We evaluate the three HC schemes on a platform which is equipped with an Intel(R) Core(TM) [email protected] GHz CPU and 128GB memory. The operating system of the platform is Ubuntu 20.04.4.

Dependencies

Before running the code, ensure you have the following packages installed:

  • git: For version control and downloading the source code.
  • make: For building the HOCO system.
  • g++: The GNU C++ compiler, required for compiling the source code.

You can install these packages on Ubuntu using:

sudo apt-get update
sudo apt-get install git make g++

Run example

The source code of the three HC schemes is in the directory src/Compress_methods, and the code of operating on uncompressed data is in the directory src/Origin.

Run the code as follows.

  1. Download source code and get datasets.
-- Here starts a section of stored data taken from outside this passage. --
-- ==== Sys2Proof/Certificates/Slice0/Obligations.lean ====
section
/-!
DEFINITION. The statements about the model. The words they are stated in stand in Safety.lean.
-/

open Sys2Proof Sys2Proof.Machine

/-! ## The machine -/

/-- A step takes the command at the front of the queue and runs it on the state with the queue's rest;
on an empty queue the part idles, which is the model's choice (assumption 5). -/
def Obligations.StepRunsFrontCommand : Prop :=
  (∀ (s : State) (c : Instr) (rest : List Instr), s.pending = c :: rest →
    step s = exec c (s.withPending rest)) ∧
  ∀ s : State, s.pending = [] → step s = .next s

/-- Every command is taken to a next state in every state, changes no waiting command, and moves the run
clock forward or leaves it, but for POWER_ON, which starts it at 0. -/
def Obligations.EveryCommandGoesOn : Prop :=
  ∀ (i : Instr) (s : State), ∃ t, exec i s = .next t ∧ t.pending = s.pending ∧
    (i = .powerOn → t.now = 0) ∧ (i ≠ .powerOn → s.now ≤ t.now)

/-! ## Frames and tables -/

/-- A SAMPLE frame built from a content is read back as that content on every lane, and a DRIVE-STATUS
frame on L4 and on no other lane. A frame is accepted exactly when it is clean, has eight bytes, carries
the CRC-16 of its first six, and is a SAMPLE, or a DRIVE-STATUS on L4: the outbound kinds are bad on
every lane (R1, R194, R195). -/
def Obligations.LaneFramesReadBack : Prop :=
  ∀ lane : Lane,
    (∀ rx : Reception, readLaneFrame lane rx ≠ .bad ↔
      rx.clean = true ∧ rx.bytes.length = 8 ∧
        (crc16 (rx.bytes.take 6)).toNat = unsignedAt rx.bytes 6 2 ∧
        (byteAt rx.bytes 0 = 1 ∨ byteAt rx.bytes 0 = 2 ∧ lane = 4)) ∧
    (∀ f : SampleFrame, -8388608 ≤ f.value → f.value ≤ 8388607 →
      readLaneFrame lane { bytes := sampleFrameBytes f, clean := true } = .sample f) ∧
    ∀ d : DriveStatus,
      readLaneFrame lane { bytes := driveFrameBytes d, clean := true } =
        if lane = 4 then .driveStatus d else .bad

/-- The twenty-eight orders are numbered 1 to 28 and no other byte is an order kind; an order frame
built from a kind, a tag and up to 510 argument bytes is read back as these, and as the command of its
kind. A frame the part sends passes the checks of R197 for its own kind: every notice, whose detail has
at most 32 bytes; the measurement frame of any state; and every reply: one without a payload, whatever
its detail, and one with a tare, a STATUS-READ section, a result, a milestone, the trip history, or up
to sixteen table entries (R156, R196 to R198). -/
def Obligations.OrderFramesReadBack : Prop :=
  (∀ o : OrderName, orderOfCode (orderCode o) = some o) ∧
  (∀ kind : Byte, orderOfCode kind = none ↔ kind.toNat = 0 ∨ 28 < kind.toNat) ∧
  (∀ (kind tag : Byte) (args : List Byte), args.length ≤ 510 →
    readCportFrame { bytes := orderFrameBytes kind tag args, clean := true } =
      some { kind := kind, tag := tag, args := args } ∧
    ∀ (o : OrderName) (dt : Nat),
      cportCommand dt { bytes := orderFrameBytes (orderCode o) tag args, clean := true } =
        orderCommand o dt tag args) ∧
  (∀ n : NoticeFrame, (noticeDetailBytes n.detail).length ≤ 32 ∧
    PassesChecks 3 (outFrameBytes (.notice n))) ∧
  (∀ s : State, PassesChecks 4 (outFrameBytes (.measurement (assembleMeasurement s)))) ∧
  ∀ (o : OrderName) (tag : Byte) (s : State),
    (∀ (n : Nat) (x : Status), statusSection s n = some x →
      PassesChecks 2 (outFrameBytes (.reply (payloadReply o tag (.status x))))) ∧
    PassesChecks 2 (outFrameBytes (.reply (payloadReply o tag (.result (resultSummary s))))) ∧
    PassesChecks 2 (outFrameBytes (.reply (payloadReply o tag (.history s.pru.history)))) ∧
    (∀ x : Int, PassesChecks 2 (outFrameBytes (.reply (payloadReply o tag (.tare x))))) ∧
    (∀ (m : Milestone) (n : Nat),
      PassesChecks 2 (outFrameBytes (.reply (payloadReply o tag (.milestone m n))))) ∧
    (∀ r : Reply, r.payload = none → PassesChecks 2 (outFrameBytes (.reply r))) ∧
    ∀ (total : Nat) (edition : BitVec 16) (es : List Entry), es.length ≤ 16 →
      (∀ e ∈ es, e.length = 28) →
        PassesChecks 2 (outFrameBytes (.reply (payloadReply o tag (.entries total edition es))))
    git clone https://github.com/Guan-JW/HOCO.git HOCO_SIGMOD24
    cd HOCO_SIGMOD24
    tar -xzvf input.tar.gz

    Unzip the compressed package input.tar.gz. The uncompressed dataset COV19 will be located under the /input/Original_data directory.

  2. Compress the data with three HC schemes.

    cd HOCO_SIGMOD24/src/scripts
    bash run_compress.sh

    The default storage path for compressed text is input/Compressed_data. You can modify the script to specify an alternative path.

  3. Run manipulation operations. The following script prompts the three HC schemes to perform extract, insert, and delete operations on all the datasets. It also performs the above operations on uncompressed text as baselines.

    cd HOCO_SIGMOD24/src/scripts
    bash run_manipulate.sh
  4. Run analytic tasks. The following script prompts the three HC schemes to perform word count, inverted index, and sequence count tasks on all the datasets. It also performs the above tasks on uncompressed text as baselines.

    cd HOCO_SIGMOD24/src/scripts
    bash run_analyze.sh

By default, the results of the scripts are output to the directory results. We have placed our results under this directory for reference.

Test HOCO Framework

The prototype code for the HOCO framework can be found in the HOCO/ directory.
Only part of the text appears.